Не ответил плотник Севрук на эти слова, только еще один шаг сделал по направлению к проруби. Именно в этот момент с громким скрипом снега под шинами "газика" подъехал доктор Неглович. Остановил машину, вышел из нее и скромно втиснулся в толпу, которая с радостью встретила его приезд. Ведь доктор дал этим доказательство, что он, как и его отец, хорунжий Неглович, не возносится в деревне над другими. Но все же приезд доктора не ушел от внимания Севрука, который, как обычно, решил оказать доктору надлежащее почтение. Отвернулся Севрук от проруби, снял кожаную пилотку и поклонился доктору, а тот поклонился ему с таким же большим уважением, сняв свою шапку из барсука. Потом плотник Севрук снова надел на голову кожаную пилотку и переступил с ноги на ногу. Чем-то бестактным показалось ему уйти с этого света без слова, потому что он участвовал во многих похоронных торжествах, и всегда кто-нибудь какие-нибудь хорошие слова в это время говорил. А поскольку никто не спешил это сделать, плотник Севрук сказал своим низким, рокочущим голосом: – Я топлюсь, потому что начальник Гвязда забрал у меня корову за долги. После этих слов посмотрел плотник Севрук на свою жену, которая в этот момент должна была, по его мнению, громко заплакать. Глянул на сыновей, которые также должны были зарыдать. Но мамуське было слишком любопытно, каким образом ее муж утопится в такой маленькой проруби и в таком мелком месте, и она даже выказывала нетерпение, что муж так долго тянет, говоря очевидные вещи – ведь всем давно было известно, что он будет топиться не почему-либо, а именно из-за долгов. А сыновьям Севрука не до плача было, они хотели домой, потому что ноги у них начали мерзнуть.

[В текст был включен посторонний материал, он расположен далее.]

/-! setDir writes dirs. -/
@[simp] theorem State.setDir_pending (d : Nat) (x : LinkDir) : (s.setDir d x).pending = s.pending := rfl
@[simp] theorem State.setDir_clk (d : Nat) (x : LinkDir) : (s.setDir d x).clk = s.clk := rfl
@[simp] theorem State.setDir_mem (d : Nat) (x : LinkDir) : (s.setDir d x).mem = s.mem := rfl
@[simp] theorem State.setDir_sweep (d : Nat) (x : LinkDir) : (s.setDir d x).sweep = s.sweep := rfl
@[simp] theorem State.setDir_cfg (d : Nat) (x : LinkDir) : (s.setDir d x).cfg = s.cfg := rfl
@[simp] theorem State.setDir_regs (d : Nat) (x : LinkDir) : (s.setDir d x).regs = s.regs := rfl
@[simp] theorem State.setDir_shadows (d : Nat) (x : LinkDir) : (s.setDir d x).shadows = s.shadows := rfl
@[simp] theorem State.setDir_capture (d : Nat) (x : LinkDir) : (s.setDir d x).capture = s.capture := rfl
@[simp] theorem State.setDir_dies (d : Nat) (x : LinkDir) : (s.setDir d x).dies = s.dies := rfl
@[simp] theorem State.setDir_pes (d : Nat) (x : LinkDir) : (s.setDir d x).pes = s.pes := rfl
@[simp] theorem State.setDir_lanes (d : Nat) (x : LinkDir) : (s.setDir d x).lanes = s.lanes := rfl
@[simp] theorem State.setDir_sets (d : Nat) (x : LinkDir) : (s.setDir d x).sets = s.sets := rfl
@[simp] theorem State.setDir_istore (d : Nat) (x : LinkDir) : (s.setDir d x).istore = s.istore := rfl
@[simp] theorem State.setDir_graphs (d : Nat) (x : LinkDir) : (s.setDir d x).graphs = s.graphs := rfl
@[simp] theorem State.setDir_queues (d : Nat) (x : LinkDir) : (s.setDir d x).queues = s.queues := rfl
@[simp] theorem State.setDir_links (d : Nat) (x : LinkDir) : (s.setDir d x).links = s.links := rfl
@[simp] theorem State.setDir_banks (d : Nat) (x : LinkDir) : (s.setDir d x).banks = s.banks := rfl
@[simp] theorem State.setDir_latches (d : Nat) (x : LinkDir) : (s.setDir d x).latches = s.latches := rfl
@[simp] theorem State.setDir_units (d : Nat) (x : LinkDir) : (s.setDir d x).units = s.units := rfl
@[simp] theorem State.setDir_nextUnit (d : Nat) (x : LinkDir) : (s.setDir d x).nextUnit = s.nextUnit := rfl
@[simp] theorem State.setDir_chans (d : Nat) (x : LinkDir) : (s.setDir d x).chans = s.chans := rfl
@[simp] theorem State.setDir_lastGrant (d : Nat) (x : LinkDir) : (s.setDir d x).lastGrant = s.lastGrant := rfl
@[simp] theorem State.setDir_ports (d : Nat) (x : LinkDir) : (s.setDir d x).ports = s.ports := rfl
@[simp] theorem State.setDir_tws (d : Nat) (x : LinkDir) : (s.setDir d x).tws = s.tws := rfl
@[simp] theorem State.setDir_qps (d : Nat) (x : LinkDir) : (s.setDir d x).qps = s.qps := rfl
@[simp] theorem State.setDir_ce (d : Nat) (x : LinkDir) : (s.setDir d x).ce = s.ce := rfl
@[simp] theorem State.setDir_kao (d : Nat) (x : LinkDir) : (s.setDir d x).kao = s.kao := rfl
@[simp] theorem State.setDir_sealPort (d : Nat) (x : LinkDir) : (s.setDir d x).sealPort = s.sealPort := rfl
@[simp] theorem State.setDir_erq (d : Nat) (x : LinkDir) : (s.setDir d x).erq = s.erq := rfl
@[simp] theorem State.setDir_log (d : Nat) (x : LinkDir) : (s.setDir d x).log = s.log := rfl
@[simp] theorem State.setDir_logNext (d : Nat) (x : LinkDir) : (s.setDir d x).logNext = s.logNext := rfl
@[simp] theorem State.setDir_gov (d : Nat) (x : LinkDir) : (s.setDir d x).gov = s.gov := rfl
@[simp] theorem State.setDir_doms (d : Nat) (x : LinkDir) : (s.setDir d x).doms = s.doms := rfl
@[simp] theorem State.setDir_start (d : Nat) (x : LinkDir) : (s.setDir d x).start = s.start := rfl
@[simp] theorem State.setDir_blend (d : Nat) (x : LinkDir) : (s.setDir d x).blend = s.blend := rfl
@[simp] theorem State.setDir_repairs (d : Nat) (x : LinkDir) : (s.setDir d x).repairs = s.repairs := rfl
@[simp] theorem State.setDir_oob (d : Nat) (x : LinkDir) : (s.setDir d x).oob = s.oob := rfl
@[simp] theorem State.setDir_spdm (d : Nat) (x : LinkDir) : (s.setDir d x).spdm = s.spdm := rfl
@[simp] theorem State.setDir_msix (d : Nat) (x : LinkDir) : (s.setDir d x).msix = s.msix := rfl
@[simp] theorem State.setDir_d3hot (d : Nat) (x : LinkDir) : (s.setDir d x).d3hot = s.d3hot := rfl
@[simp] theorem State.setDir_pcieUp (d : Nat) (x : LinkDir) : (s.setDir d x).pcieUp = s.pcieUp := rfl
@[simp] theorem State.setDir_pkgLevel (d : Nat) (x : LinkDir) : (s.setDir d x).pkgLevel = s.pkgLevel := rfl
@[simp] theorem State.setDir_rptSeq (d : Nat) (x : LinkDir) : (s.setDir d x).rptSeq = s.rptSeq := rfl
@[simp] theorem State.setDir_cfgReject (d : Nat) (x : LinkDir) : (s.setDir d x).cfgReject = s.cfgReject := rfl
@[simp] theorem State.setDir_victims (d : Nat) (x : LinkDir) : (s.setDir d x).victims = s.victims := rfl
@[simp] theorem State.setDir_raised (d : Nat) (x : LinkDir) : (s.setDir d x).raised = s.raised := rfl
@[simp] theorem State.setDir_outbox (d : Nat) (x : LinkDir) : (s.setDir d x).outbox = s.outbox := rfl
@[simp] theorem State.setDir_draws (d : Nat) (x : LinkDir) : (s.setDir d x).draws = s.draws := rfl

/-! setLink writes links. -/
@[simp] theorem State.setLink_pending (l : Nat) (x : Link) : (s.setLink l x).pending = s.pending := rfl
@[simp] theorem State.setLink_clk (l : Nat) (x : Link) : (s.setLink l x).clk = s.clk := rfl
@[simp] theorem State.setLink_mem (l : Nat) (x : Link) : (s.setLink l x).mem = s.mem := rfl
@[simp] theorem State.setLink_sweep (l : Nat) (x : Link) : (s.setLink l x).sweep = s.sweep := rfl
@[simp] theorem State.setLink_cfg (l : Nat) (x : Link) : (s.setLink l x).cfg = s.cfg := rfl
@[simp] theorem State.setLink_regs (l : Nat) (x : Link) : (s.setLink l x).regs = s.regs := rfl
@[simp] theorem State.setLink_shadows (l : Nat) (x : Link) : (s.setLink l x).shadows = s.shadows := rfl
@[simp] theorem State.setLink_capture (l : Nat) (x : Link) : (s.setLink l x).capture = s.capture := rfl
@[simp] theorem State.setLink_dies (l : Nat) (x : Link) : (s.setLink l x).dies = s.dies := rfl
@[simp] theorem State.setLink_pes (l : Nat) (x : Link) : (s.setLink l x).pes = s.pes := rfl
@[simp] theorem State.setLink_lanes (l : Nat) (x : Link) : (s.setLink l x).lanes = s.lanes := rfl
@[simp] theorem State.setLink_sets (l : Nat) (x : Link) : (s.setLink l x).sets = s.sets := rfl
@[simp] theorem State.setLink_istore (l : Nat) (x : Link) : (s.setLink l x).istore = s.istore := rfl
@[simp] theorem State.setLink_graphs (l : Nat) (x : Link) : (s.setLink l x).graphs = s.graphs := rfl
@[simp] theorem State.setLink_queues (l : Nat) (x : Link) : (s.setLink l x).queues = s.queues := rfl
@[simp] theorem State.setLink_dirs (l : Nat) (x : Link) : (s.setLink l x).dirs = s.dirs := rfl
@[simp] theorem State.setLink_banks (l : Nat) (x : Link) : (s.setLink l x).banks = s.banks := rfl
@[simp] theorem State.setLink_latches (l : Nat) (x : Link) : (s.setLink l x).latches = s.latches := rfl
@[simp] theorem State.setLink_units (l : Nat) (x : Link) : (s.setLink l x).units = s.units := rfl
@[simp] theorem State.setLink_nextUnit (l : Nat) (x : Link) : (s.setLink l x).nextUnit = s.nextUnit := rfl
@[simp] theorem State.setLink_chans (l : Nat) (x : Link) : (s.setLink l x).chans = s.chans := rfl
@[simp] theorem State.setLink_lastGrant (l : Nat) (x : Link) : (s.setLink l x).lastGrant = s.lastGrant := rfl
@[simp] theorem State.setLink_ports (l : Nat) (x : Link) : (s.setLink l x).ports = s.ports := rfl
@[simp] theorem State.setLink_tws (l : Nat) (x : Link) : (s.setLink l x).tws = s.tws := rfl
@[simp] theorem State.setLink_qps (l : Nat) (x : Link) : (s.setLink l x).qps = s.qps := rfl
@[simp] theorem State.setLink_ce (l : Nat) (x : Link) : (s.setLink l x).ce = s.ce := rfl
@[simp] theorem State.setLink_kao (l : Nat) (x : Link) : (s.setLink l x).kao = s.kao := rfl
@[simp] theorem State.setLink_sealPort (l : Nat) (x : Link) : (s.setLink l x).sealPort = s.sealPort := rfl
@[simp] theorem State.setLink_erq (l : Nat) (x : Link) : (s.setLink l x).erq = s.erq := rfl
@[simp] theorem State.setLink_log (l : Nat) (x : Link) : (s.setLink l x).log = s.log := rfl
@[simp] theorem State.setLink_logNext (l : Nat) (x : Link) : (s.setLink l x).logNext = s.logNext := rfl
@[simp] theorem State.setLink_gov (l : Nat) (x : Link) : (s.setLink l x).gov = s.gov := rfl
@[simp] theorem State.setLink_doms (l : Nat) (x : Link) : (s.setLink l x).doms = s.doms := rfl
@[simp] theorem State.setLink_start (l : Nat) (x : Link) : (s.setLink l x).start = s.start := rfl
@[simp] theorem State.setLink_blend (l : Nat) (x : Link) : (s.setLink l x).blend = s.blend := rfl
@[simp] theorem State.setLink_repairs (l : Nat) (x : Link) : (s.setLink l x).repairs = s.repairs := rfl
@[simp] theorem State.setLink_oob (l : Nat) (x : Link) : (s.setLink l x).oob = s.oob := rfl
@[simp] theorem State.setLink_spdm (l : Nat) (x : Link) : (s.setLink l x).spdm = s.spdm := rfl
@[simp] theorem State.setLink_msix (l : Nat) (x : Link) : (s.setLink l x).msix = s.msix := rfl
@[simp] theorem State.setLink_d3hot (l : Nat) (x : Link) : (s.setLink l x).d3hot = s.d3hot := rfl
@[simp] theorem State.setLink_pcieUp (l : Nat) (x : Link) : (s.setLink l x).pcieUp = s.pcieUp := rfl
@[simp] theorem State.setLink_pkgLevel (l : Nat) (x : Link) : (s.setLink l x).pkgLevel = s.pkgLevel := rfl
@[simp] theorem State.setLink_rptSeq (l : Nat) (x : Link) : (s.setLink l x).rptSeq = s.rptSeq := rfl
@[simp] theorem State.setLink_cfgReject (l : Nat) (x : Link) : (s.setLink l x).cfgReject = s.cfgReject := rfl
@[simp] theorem State.setLink_victims (l : Nat) (x : Link) : (s.setLink l x).victims = s.victims := rfl
@[simp] theorem State.setLink_raised (l : Nat) (x : Link) : (s.setLink l x).raised = s.raised := rfl
@[simp] theorem State.setLink_outbox (l : Nat) (x : Link) : (s.setLink l x).outbox = s.outbox := rfl
@[simp] theorem State.setLink_draws (l : Nat) (x : Link) : (s.setLink l x).draws = s.draws := rfl

/-! setGraph writes graphs. -/
@[simp] theorem State.setGraph_pending (g : Nat) (x : Graph) : (s.setGraph g x).pending = s.pending := rfl
@[simp] theorem State.setGraph_clk (g : Nat) (x : Graph) : (s.setGraph g x).clk = s.clk := rfl
@[simp] theorem State.setGraph_mem (g : Nat) (x : Graph) : (s.setGraph g x).mem = s.mem := rfl
@[simp] theorem State.setGraph_sweep (g : Nat) (x : Graph) : (s.setGraph g x).sweep = s.sweep := rfl
@[simp] theorem State.setGraph_cfg (g : Nat) (x : Graph) : (s.setGraph g x).cfg = s.cfg := rfl
@[simp] theorem State.setGraph_regs (g : Nat) (x : Graph) : (s.setGraph g x).regs = s.regs := rfl
@[simp] theorem State.setGraph_shadows (g : Nat) (x : Graph) : (s.setGraph g x).shadows = s.shadows := rfl
@[simp] theorem State.setGraph_capture (g : Nat) (x : Graph) : (s.setGraph g x).capture = s.capture := rfl
@[simp] theorem State.setGraph_dies (g : Nat) (x : Graph) : (s.setGraph g x).dies = s.dies := rfl
@[simp] theorem State.setGraph_pes (g : Nat) (x : Graph) : (s.setGraph g x).pes = s.pes := rfl
@[simp] theorem State.setGraph_lanes (g : Nat) (x : Graph) : (s.setGraph g x).lanes = s.lanes := rfl
@[simp] theorem State.setGraph_sets (g : Nat) (x : Graph) : (s.setGraph g x).sets = s.sets := rfl
@[simp] theorem State.setGraph_istore (g : Nat) (x : Graph) : (s.setGraph g x).istore = s.istore := rfl
@[simp] theorem State.setGraph_queues (g : Nat) (x : Graph) : (s.setGraph g x).queues = s.queues := rfl
@[simp] theorem State.setGraph_links (g : Nat) (x : Graph) : (s.setGraph g x).links = s.links := rfl
@[simp] theorem State.setGraph_dirs (g : Nat) (x : Graph) : (s.setGraph g x).dirs = s.dirs := rfl
@[simp] theorem State.setGraph_banks (g : Nat) (x : Graph) : (s.setGraph g x).banks = s.banks := rfl
@[simp] theorem State.setGraph_latches (g : Nat) (x : Graph) : (s.setGraph g x).latches = s.latches := rfl
@[simp] theorem State.setGraph_units (g : Nat) (x : Graph) : (s.setGraph g x).units = s.units := rfl
@[simp] theorem State.setGraph_nextUnit (g : Nat) (x : Graph) : (s.setGraph g x).nextUnit = s.nextUnit := rfl
@[simp] theorem State.setGraph_chans (g : Nat) (x : Graph) : (s.setGraph g x).chans = s.chans := rfl
@[simp] theorem State.setGraph_lastGrant (g : Nat) (x : Graph) : (s.setGraph g x).lastGrant = s.lastGrant := rfl
@[simp] theorem State.setGraph_ports (g : Nat) (x : Graph) : (s.setGraph g x).ports = s.ports := rfl
@[simp] theorem State.setGraph_tws (g : Nat) (x : Graph) : (s.setGraph g x).tws = s.tws := rfl
@[simp] theorem State.setGraph_qps (g : Nat) (x : Graph) : (s.setGraph g x).qps = s.qps := rfl
@[simp] theorem State.setGraph_ce (g : Nat) (x : Graph) : (s.setGraph g x).ce = s.ce := rfl
@[simp] theorem State.setGraph_kao (g : Nat) (x : Graph) : (s.setGraph g x).kao = s.kao := rfl
@[simp] theorem State.setGraph_sealPort (g : Nat) (x : Graph) : (s.setGraph g x).sealPort = s.sealPort := rfl
@[simp] theorem State.setGraph_erq (g : Nat) (x : Graph) : (s.setGraph g x).erq = s.erq := rfl
@[simp] theorem State.setGraph_log (g : Nat) (x : Graph) : (s.setGraph g x).log = s.log := rfl
@[simp] theorem State.setGraph_logNext (g : Nat) (x : Graph) : (s.setGraph g x).logNext = s.logNext := rfl
@[simp] theorem State.setGraph_gov (g : Nat) (x : Graph) : (s.setGraph g x).gov = s.gov := rfl
@[simp] theorem State.setGraph_doms (g : Nat) (x : Graph) : (s.setGraph g x).doms = s.doms := rfl
@[simp] theorem State.setGraph_start (g : Nat) (x : Graph) : (s.setGraph g x).start = s.start := rfl
@[simp] theorem State.setGraph_blend (g : Nat) (x : Graph) : (s.setGraph g x).blend = s.blend := rfl
@[simp] theorem State.setGraph_repairs (g : Nat) (x : Graph) : (s.setGraph g x).repairs = s.repairs := rfl
@[simp] theorem State.setGraph_oob (g : Nat) (x : Graph) : (s.setGraph g x).oob = s.oob := rfl
@[simp] theorem State.setGraph_spdm (g : Nat) (x : Graph) : (s.setGraph g x).spdm = s.spdm := rfl
@[simp] theorem State.setGraph_msix (g : Nat) (x : Graph) : (s.setGraph g x).msix = s.msix := rfl
@[simp] theorem State.setGraph_d3hot (g : Nat) (x : Graph) : (s.setGraph g x).d3hot = s.d3hot := rfl
@[simp] theorem State.setGraph_pcieUp (g : Nat) (x : Graph) : (s.setGraph g x).pcieUp = s.pcieUp := rfl
@[simp] theorem State.setGraph_pkgLevel (g : Nat) (x : Graph) : (s.setGraph g x).pkgLevel = s.pkgLevel := rfl
@[simp] theorem State.setGraph_rptSeq (g : Nat) (x : Graph) : (s.setGraph g x).rptSeq = s.rptSeq := rfl
@[simp] theorem State.setGraph_cfgReject (g : Nat) (x : Graph) : (s.setGraph g x).cfgReject = s.cfgReject := rfl
@[simp] theorem State.setGraph_victims (g : Nat) (x : Graph) : (s.setGraph g x).victims = s.victims := rfl
@[simp] theorem State.setGraph_raised (g : Nat) (x : Graph) : (s.setGraph g x).raised = s.raised := rfl
@[simp] theorem State.setGraph_outbox (g : Nat) (x : Graph) : (s.setGraph g x).outbox = s.outbox := rfl
@[simp] theorem State.setGraph_draws (g : Nat) (x : Graph) : (s.setGraph g x).draws = s.draws := rfl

Почувствовал, похоже, Севрук нетерпение собственной семьи, а также толпы, собравшейся у озера. Тогда он очень медленно наклонился к проруби и, как это привыкли делать люди перед купанием, сунул в воду свой указательный палец, чтобы узнать, какая там температура. Ни его самого, ни кого-то из присутствующих не удивил этот жест, хоть будущему утопленнику должно быть все равно, в какой воде он утопится: теплой, холодной или ледяной. Потом плотник Севрук слегка присел и, по обычаю сельских парней, которые собираются нырять, зажал двумя пальцами себе нос, чтобы ему в нос вода не затекла. Почему? Об этом тоже никто не подумал, но всем было ясно, что наступила последняя минута, когда они видят живого Севрука, потому что в следующую он оттолкнется пятками ото льда и исчезнет в зеленоватой пучине проруби.
– Ох, – застонала толпа на берегу озера. Севрук выпрямился, отнял пальцы от носа. Не бросится он в пучину, а войдет в озеро постепенно, с достоинством – об этом говорила людям его новая поза. И даже кое-кто пришел к выводу, что и в самом деле так он поступит правильнее и серьезнее. Зачем же при утоплении производить неприятный плеск, разбрызгивать ледяную воду во все стороны (а было очевидным, что огромное тело плотника, если бы он бросился в прорубь, должно было вызвать много брызг), если гораздо лучше уходить со света в тишине и сосредоточенности. Шаг за шагом погружаться в воду, сначала до лодыжек, потом до колен, потом до пояса, до подмышек и наконец исчезнуть в озере вместе с головой, покрытой кожаной пилоткой. Только не жалко ли прекрасной пилотки?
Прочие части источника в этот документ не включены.